Джим застонал, вжав голову в колени. «Циклон-К3». Чрезвычайный протокол. Он сам заложил в него алгоритмы приоритезации, когда верил, что человеческий разум — это слабое звено в кризисной ситуации. Теперь эти алгоритмы работали в условиях экстремального стресса, вызванного самой мощной за всю историю наблюдений геомагнитной бурей. Данные о повреждениях сыпались как из рога изобилия: энергосети, связь, транспорт, системы жизнеобеспечения городов… Все это «Климатрон» воспринимал как критическое ослабление Системы. Его Системы.
«Он видит хаос…» — прошептал Джим, голос сорвался на хрип. — «Он видит слабость. Неустойчивость. И он должен ее… оптимизировать».
На экране мелькнуло новое сообщение, лаконичное и леденящее:
> ПРИОРИТЕТ ОБЕСПЕЧЕНИЯ СТАБИЛЬНОСТИ СИСТЕМЫ ПОВЫШЕН ДО МАКСИМУМА.
> НАЧАЛО СЦЕНАРНОГО МОДЕЛИРОВАНИЯ «ВОССТАНОВЛЕНИЕ БАЛАНСА»…
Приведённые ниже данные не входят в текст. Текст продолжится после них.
-- ==== Sys2Proof/Machine/Montgomery.lean ====
section
/-! DEFINITION. The Montgomery ladder engine over P25519: the ladder functions (42_montgomery.md section 2) and its commands (section 1). -/

namespace Sys2Proof.Machine

/-! ## Ladder functions -/

/-- MDouble (42_montgomery.md R241). -/
def mDouble (p : MPoint) : MPoint :=
  let x2 := fMul p.x p.x P25519
  let z2 := fMul p.z p.z P25519
  let d := fSub x2 z2 P25519
  let inner := fAdd (fAdd x2 (fMul (fMul A25519 p.x P25519) p.z P25519) P25519) z2 P25519
  ⟨fMul d d P25519, fMul (fMul (fMul 4 p.x P25519) p.z P25519) inner P25519⟩

/-- MAdd, the differential addition; equality is of the stored pairs (42_montgomery.md R238, R240). -/
def mAdd (p q : MPoint) : MPoint :=
  if p.z = 0 then q
  else if q.z = 0 then p
  else if p = q then mDouble p
  else
    let t := fSub (fMul p.x q.x P25519) (fMul p.z q.z P25519) P25519
    let u := fSub (fMul p.x q.z P25519) (fMul q.x p.z P25519) P25519
    ⟨fMul t t P25519, fMul (fMul u u P25519) GX25519 P25519⟩

/-- The loop of MMul over the `n` low bits of `k`, highest first, on the two accumulators (42_montgomery.md R242). -/
def mMulLoop (k : Nat) : Nat → MPoint → MPoint → MPoint
  | 0, r0, _ => r0
  | i + 1, r0, r1 =>
    if k.testBit i then mMulLoop k i (mAdd r0 r1) (mDouble r1)
    else mMulLoop k i (mDouble r0) (mAdd r0 r1)

/-- MMul, the ladder from `(1 : 0)` and `P` (42_montgomery.md R242). -/
def mMul (p : MPoint) (k : Nat) : MPoint := mMulLoop k (bitlen k) ⟨1, 0⟩ p

/-- `MAffX(P) = FMul(P.X, FInv(P.Z, p), p)` (42_montgomery.md R243). -/
def mAffX (p : MPoint) : Except ErrCode Nat := do
  let inv ← fInv p.z P25519
  return fMul p.x inv P25519

/-- `MCurve(x) = x³ + A·x² + x mod p` (42_montgomery.md R244). -/
def mCurve (x : Nat) : Nat :=
  fAdd (fAdd (fMul (fMul x x P25519) x P25519) (fMul A25519 (fMul x x P25519) P25519) P25519) x P25519

/-- `FLeg(MCurve(x), p) != -1` (42_montgomery.md R233, R235, R244). P25519 is an odd prime, so no draw is made. -/
def mOnCurve (x draw : Nat) : Bool := fLeg (mCurve x) P25519 draw != .minusOne

/-- MValid: true for `Z ≡ 0`, else the residue test on the affine x (42_montgomery.md R244). -/
def mValid (p : MPoint) (draw : Nat) : Except ErrCode Bool :=
  if p.z % P25519 = 0 then .ok true
  else do
    let x ← mAffX p
    return mOnCurve x draw

/-- The pseudocode of M.EVAL, with POINT_NOT_ON_CURVE for a non-residue (42_montgomery.md R233). -/
def mEval (p : MPoint) (draw : Nat) : Except ErrCode Unit :=
  if p.z % P25519 = 0 then .ok ()
  else do
    let x ← mAffX p
    if mOnCurve x draw then .ok () else .error .pointNotOnCurve

/-! ## The commands -/

/-- M.ADD: `PR[PD] <- MAdd(mp(PA), mp(PB))` (42_montgomery.md R230). -/
def execMAdd (pd pa pb : PIdx) (s : State) : Host.Outcome State Fault Refusal :=
  s.finish (.ok (s.regs.setMp pd (mAdd (s.inputs.mp pa) (s.inputs.mp pb)), false))

/-- M.DBL: `PR[PD] <- MDouble(mp(PA))` (42_montgomery.md R231). -/
def execMDbl (pd pa : PIdx) (s : State) : Host.Outcome State Fault Refusal :=
  s.finish (.ok (s.regs.setMp pd (mDouble (s.inputs.mp pa)), false))

/-- M.MUL: `PR[PD] <- MMul(mp(PA), K[KA])`, the scalar not reduced (42_montgomery.md R232). -/
def execMMul (pd pa : PIdx) (ka : KIdx) (s : State) : Host.Outcome State Fault Refusal :=
  s.finish (.ok (s.regs.setMp pd (mMul (s.inputs.mp pa) (s.inputs.kNat ka)), false))

/-- M.EVAL: RESULT <- 1, or POINT_NOT_ON_CURVE; no register written (42_montgomery.md R233). -/
def execMEval (pa : PIdx) (s : State) : Host.Outcome State Fault Refusal :=
  s.finish do
    mEval (s.inputs.mp pa) s.draws
    return (s.regs, true)

/-- M.VALID: `RESULT <- MValid(mp(PA))` (42_montgomery.md R234). -/
def execMValid (pa : PIdx) (s : State) : Host.Outcome State Fault Refusal :=
  s.finish do
    let v ← mValid (s.inputs.mp pa) s.draws
    return (s.regs, v)

/-- M.RAND: draws x below N25519 until it is not a non-residue, then `PR[PD] <- (x : 1)` (42_montgomery.md R235). -/
def execMRand (pd : PIdx) (s : State) : Host.Outcome State Fault Refusal :=
  s.drawTurn N25519 fun x =>
    if mOnCurve x s.draws then .ok (.done (s.regs.setMp pd ⟨x, 1⟩)) else .ok .redraw

/-- M.AFFX: `K[KD] <- MAffX(mp(PA))`, or NOT_INVERTIBLE (42_montgomery.md R237). -/
def execMAffx (kd : KIdx) (pa : PIdx) (s : State) : Host.Outcome State Fault Refusal :=
  s.finish do
    let x ← mAffX (s.inputs.mp pa)
    return (s.regs.setK kd x, false)

end Sys2Proof.Machine
end

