/-- Decoding what W.ENC wrote gives the point back: the uncompressed form for any coordinates below 2^256, the
compressed form for a valid point with reduced coordinates on a curve whose p < 2^256 is a prime ≡ 3 (mod 4)
(41_weierstrass.md R177, R178; 95_test_vectors.md S8-4). -/
def Obligations.DecodeUndoesEncode : Prop :=
  ∀ (c : Curve) (r : Regs) (x y d : Nat) (form : EncForm) (bytes : List Byte),
    wEncode form (.finite x y) = .ok bytes →
    (form = .compressed → c.p.Prime ∧ c.p % 4 = 3 ∧ c.p < 2 ^ 256 ∧ x < c.p ∧ y < c.p ∧ Claims.OnCurve c x y) →
    wDecode c (r.setEncoding bytes).ebufSlice (r.setEncoding bytes).elen.val d = .ok (.finite x y)

/-! ## The Montgomery ladder engine -/

/-- M.DBL and M.ADD write the formulas' values modulo P25519; M.ADD returns an operand when the other's stored Z is 0,
and doubles equal stored pairs; INF is set exactly when the written Z is 0 (42_montgomery.md R230, R231, R239 to R241). -/
def Obligations.MontgomeryAddAndDouble : Prop :=
  ∀ (s : State) (pd pa pb : PIdx),
    let P := s.inputs.mp pa
    let Q := s.inputs.mp pb
    (∃ t x z, exec (.mdbl pd pa) s = .next t ∧
      Claims.Committed s { s.regs with pr := s.regs.pr.set pd (⟨z == 0, BitVec.ofNat 512 x, BitVec.ofNat 512 z⟩ : PointReg) } false t ∧
      x < P25519 ∧ z < P25519 ∧ (x : ZMod P25519) = ((P.x : ZMod P25519) ^ 2 - (P.z : ZMod P25519) ^ 2) ^ 2 ∧
      (z : ZMod P25519) = 4 * P.x * P.z * ((P.x : ZMod P25519) ^ 2 + 486662 * P.x * P.z + (P.z : ZMod P25519) ^ 2)) ∧
    (P.z = 0 → ∃ t, exec (.madd pd pa pb) s = .next t ∧ Claims.Committed s (s.regs.setMp pd Q) false t) ∧
    (Q.z = 0 → P.z ≠ 0 → ∃ t, exec (.madd pd pa pb) s = .next t ∧ Claims.Committed s (s.regs.setMp pd P) false t) ∧
    (P = Q → P.z ≠ 0 → exec (.madd pd pa pb) s = exec (.mdbl pd pa) s) ∧
    (P.z ≠ 0 → Q.z ≠ 0 → P ≠ Q → ∃ t x z, exec (.madd pd pa pb) s = .next t ∧
      Claims.Committed s { s.regs with pr := s.regs.pr.set pd (⟨z == 0, BitVec.ofNat 512 x, BitVec.ofNat 512 z⟩ : PointReg) } false t ∧
      x < P25519 ∧ z < P25519 ∧
      (x : ZMod P25519) = ((P.x : ZMod P25519) * Q.x - P.z * Q.z) ^ 2 ∧
      (z : ZMod P25519) = ((P.x : ZMod P25519) * Q.z - Q.x * P.z) ^ 2 * 9)

/-- M.MUL runs the two-accumulator ladder from `(1 : 0)` and the operand over the scalar's bits, and writes the first
accumulator (42_montgomery.md R232, R242). -/
def Obligations.LadderByBits : Prop :=
  ∀ (s : State) (pd pa : PIdx) (ka : KIdx), ∃ L : Nat → MPoint × MPoint,
    L 0 = (⟨1, 0⟩, s.inputs.mp pa) ∧
    (∀ k, L (2 * k) = (mDouble (L k).1, mAdd (L k).1 (L k).2)) ∧
    (∀ k, L (2 * k + 1) = (mAdd (L k).1 (L k).2, mDouble (L k).2)) ∧
    ∃ t, exec (.mmul pd pa ka) s = .next t ∧
      Claims.Committed s (s.regs.setMp pd (L (s.inputs.k[ka]).toNat).1) false t

/-- M.AFFX writes the x in `[0, p)` with `x·Z ≡ X`, and ends with NOT_INVERTIBLE when Z ≡ 0 (42_montgomery.md R237, R243). -/
def Obligations.AffineRecovery : Prop :=
  ∀ (s : State) (kd : KIdx) (pa : PIdx),
    let P := s.inputs.mp pa
    (P.z % P25519 = 0 → ∃ t, exec (.maffx kd pa) s = .next t ∧ Claims.Failed s s.regs .notInvertible t) ∧
    (P.z % P25519 ≠ 0 → ∃ x t, exec (.maffx kd pa) s = .next t ∧ Claims.Committed s (s.regs.setK kd x) false t ∧
      x < P25519 ∧ x * P.z % P25519 = P.x % P25519)

/-- M.VALID and M.EVAL: Z ≡ 0 answers 1; else the affine x decides by whether its right-hand side is a square, M.VALID
in RESULT and M.EVAL with POINT_NOT_ON_CURVE. M.VALID never ends in an error (42_montgomery.md R233, R234, R244). -/
def Obligations.MontgomeryValidityVerdicts : Prop :=
  ∀ (s : State) (pa : PIdx),
    let P := s.inputs.mp pa
    (P.z % P25519 = 0 →
      (∃ t, exec (.mvalid pa) s = .next t ∧ Claims.Committed s s.regs true t) ∧
      (∃ t, exec (.meval pa) s = .next t ∧ Claims.Committed s s.regs true t)) ∧
    (∀ x : ZMod P25519, P.z % P25519 ≠ 0 → x * P.z = P.x →
      (IsSquare (Claims.montRhs x) →
        (∃ t, exec (.mvalid pa) s = .next t ∧ Claims.Committed s s.regs true t) ∧
        (∃ t, exec (.meval pa) s = .next t ∧ Claims.Committed s s.regs true t)) ∧
      (¬ IsSquare (Claims.montRhs x) →
        (∃ t, exec (.mvalid pa) s = .next t ∧ Claims.Committed s s.regs false t) ∧
        (∃ t, exec (.meval pa) s = .next t ∧ Claims.Failed s s.regs .pointNotOnCurve t)))

/-- M.RAND with a drawn x: `(x : 1)` when the right-hand side is a square, else a new request (42_montgomery.md R235). -/
def Obligations.RandomPointAcceptsResidues : Prop :=
  ∀ (s : State) (pd : PIdx) (bound x : Nat), Claims.Drew s bound x → x < N25519 →
    (IsSquare (Claims.montRhs x) → ∃ t, exec (.mrand pd) s = .next t ∧
      Claims.Committed s { s.regs with pr := s.regs.pr.set pd (⟨false, BitVec.ofNat 512 x, 1⟩ : PointReg) } false t) ∧
    (¬ IsSquare (Claims.montRhs x) → ∃ t, exec (.mrand pd) s = .next t ∧ Claims.Requests s N25519 t)

/-! ## ECDSA -/

/-- H2I writes the first DLEN bytes of DIGEST as a big-endian integer, not reduced; in E.SIGN and E.VERIFY "reducing
e first would give the same s and the same verdict" (43_ecdsa.md R272, R273). -/
def Obligations.HashToInteger : Prop :=
  (∀ (s : State) (kd : KIdx),
    ∃ t, exec (.h2i kd) s = .next t ∧
      Claims.Committed s (s.regs.setK kd (Nat.ofDigits 256
        ((s.inputs.digest.toList.take s.inputs.dlen.val).map BitVec.toNat).reverse)) false t) ∧
  ∀ (h : Bool) (e d k r sg : Nat) (pub : Point),
    signAttempt h (e % N256) d k = signAttempt h e d k ∧ verify h (e % N256) r sg pub = verify h e r sg pub

/-- E.KEYGEN with a drawn d, 0 included: K[KD] <- d and PR[PD] <- d·G, a point of the curve or the Identity; it never
ends in an error (43_ecdsa.md R274). -/
def Obligations.KeyGenerationResult : Prop :=
  ∀ (s : State) (pd : PIdx) (kd : KIdx) (bound d : Nat), Claims.Drew s bound d → d < N256 →
    ∃ Q t, wMul secp256k1 genG d = .ok Q ∧ wValid secp256k1 Q = true ∧ (d = 0 → Q = .identity) ∧
      exec (.ekeygen pd kd) s = .next t ∧ Claims.Committed s ((s.regs.setK kd d).setPt pd Q) false t
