/-- A move that keeps the contract answers a next state (60_exceptions.md R333). -/
theorem applyEvent_legal {e : Event} {s : State} (h : e.legalIn s = true) : ∃ t, applyEvent e s = .next t := by
  cases e with
  | engine => exact engineTurn_next s
  | host a =>
    have hr : s.inReset = false := by simpa [Event.legalIn] using h
    exact ⟨s.access a, by simp [applyEvent, hr]⟩
  | rng id a => exact State.deliver_legal h
  | rstAssert | rstRelease => exact ⟨_, rfl⟩

/-- A move that breaks the contract is a fault (assumption log 4). -/
theorem applyEvent_illegal {e : Event} {s : State} (h : e.legalIn s = false) : ∃ f, applyEvent e s = .fault f := by
  cases e with
  | host a =>
    have hr : s.inReset = true := by simpa [Event.legalIn] using h
    exact ⟨.hostAccessDuringReset, by simp [applyEvent, hr]⟩
  | rng id a => exact ⟨_, State.deliver_illegal h⟩
  | engine | rstAssert | rstRelease => cases h

theorem step_next_of_contract {s : State} (h : s.contractHolds = true) : s.StepsSafely := by
  cases he : s.events with
  | nil => rw [State.StepsSafely, step_nil he]; exact engineTurn_next s
  | cons e rest =>
    have hl : e.legalIn s = true := by simpa [State.contractHolds, he] using h
    rw [State.StepsSafely, step_cons he]
    exact applyEvent_legal ((e.legalIn_setEvents s rest).trans hl)

theorem step_fault_of_breach {s : State} (h : s.contractHolds = false) : ∃ f, step s = .fault f := by
  cases he : s.events with
  | nil => simp [State.contractHolds, he] at h
  | cons e rest =>
    have hl : e.legalIn s = false := by simpa [State.contractHolds, he] using h
    rw [step_cons he]
    exact applyEvent_illegal ((e.legalIn_setEvents s rest).trans hl)

/-- Settles O15: the contract holds or is broken, and a step that answers or faults is not refused. -/
theorem stepFaultsOnlyOnBrokenContract : Obligations.StepFaultsOnlyOnBrokenContract := by
  refine ⟨fun s r hs => ?_, fun _ => step_next_of_contract, fun _ => step_fault_of_breach⟩
  cases hc : s.contractHolds with
  | true =>
    obtain ⟨t, ht⟩ := step_next_of_contract hc
    cases ht.symm.trans hs
  | false =>
    obtain ⟨f, hf⟩ := step_fault_of_breach hc
    cases hf.symm.trans hs

end Sys2Proof.Machine
end

section
/-! SUPPORT. The interrupt line: the moves that raise IRQ_EN AND DONE (60_exceptions.md R348). -/

namespace Sys2Proof.Machine

theorem State.irq_eq_true_iff (s : State) : s.irq = true ↔ s.irqEn = true ∧ s.done = true := Bool.and_eq_true_iff
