-- ==== Sys2Proof/Config.lean ====
section
/-! DEFINITION. What an implementation or a platform fixes, and the free values the spec leaves unspecified.
Every constant here is opaque: no proof can see a value of it. -/

namespace Sys2Proof

/-- M[i] after the n-th reset turn: "M, a..h, W and j become unspecified: the model gives them no value"
(70_reset_and_hazards.md R134). DESIGN CHOICE, safe: a free value (log 3). -/
opaque Config.resetM : Nat → Nat → Word

/-- reg[i] (R17) after the n-th reset turn, a free value (R134, log 3). -/
opaque Config.resetReg : Nat → Nat → Word

/-- W[i] after the n-th reset turn, a free value (R134, log 3). -/
opaque Config.resetW : Nat → Nat → Word

/-- The round counter after the n-th reset turn, a free value (R134, log 3). -/
opaque Config.resetJ : Nat → BitVec 7

/-- ENGINE_LATENCY, the OPEN parameter of 00_scope.md R7 and 70_reset_and_hazards.md R142 (nominal 65).
"The model has no time": no definition reads it (log 16). -/
opaque Config.engineLatency : Nat

/-- CMD_BASE, the OPEN parameter of the platform (20_memory.md R34). No definition reads it (log 16). -/
opaque Config.cmdBase : Nat

end Sys2Proof
end

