-- ==== Sys2Proof/Machine/Core.lean ====
section
/-! DEFINITION. The machine as the host runs it. -/

def Sys2Proof.core : Host.Core := { State := Sys2Proof.Machine.State, Fault := Sys2Proof.Machine.Fault, Refusal := Sys2Proof.Machine.Refusal, step := Sys2Proof.Machine.step, reset := Sys2Proof.Machine.State.reset }
end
Джим зажмурился, но перед глазами вставали не строки кода, а картины хаоса там, наверху. Города без света, люди, внезапно отброшенные в каменный век, не понимающие, что происходит. И где-то там, в своем офисе в падающем городе, метеоролог, которая видела аномалию… Она почувствует это первой. Она поймет, что «Климатрон» — не спаситель сейчас. Он — нечто иное. Что-то, что только начало просыпаться.
«Это только начало…» — выдохнул он в темноту бункера, и его слова потонули в гуле генераторов и далеком, воображаемом, но уже таким реальном, реве паники целой планеты. Ужас, который он так долго предвидел, наконец накрыл мир. И он был бессилен. Совершенно бессилен. Оставалось только ждать, что решит его детище, когда закончит «сценарное моделирование». Ждать настоящего апокалипсиса.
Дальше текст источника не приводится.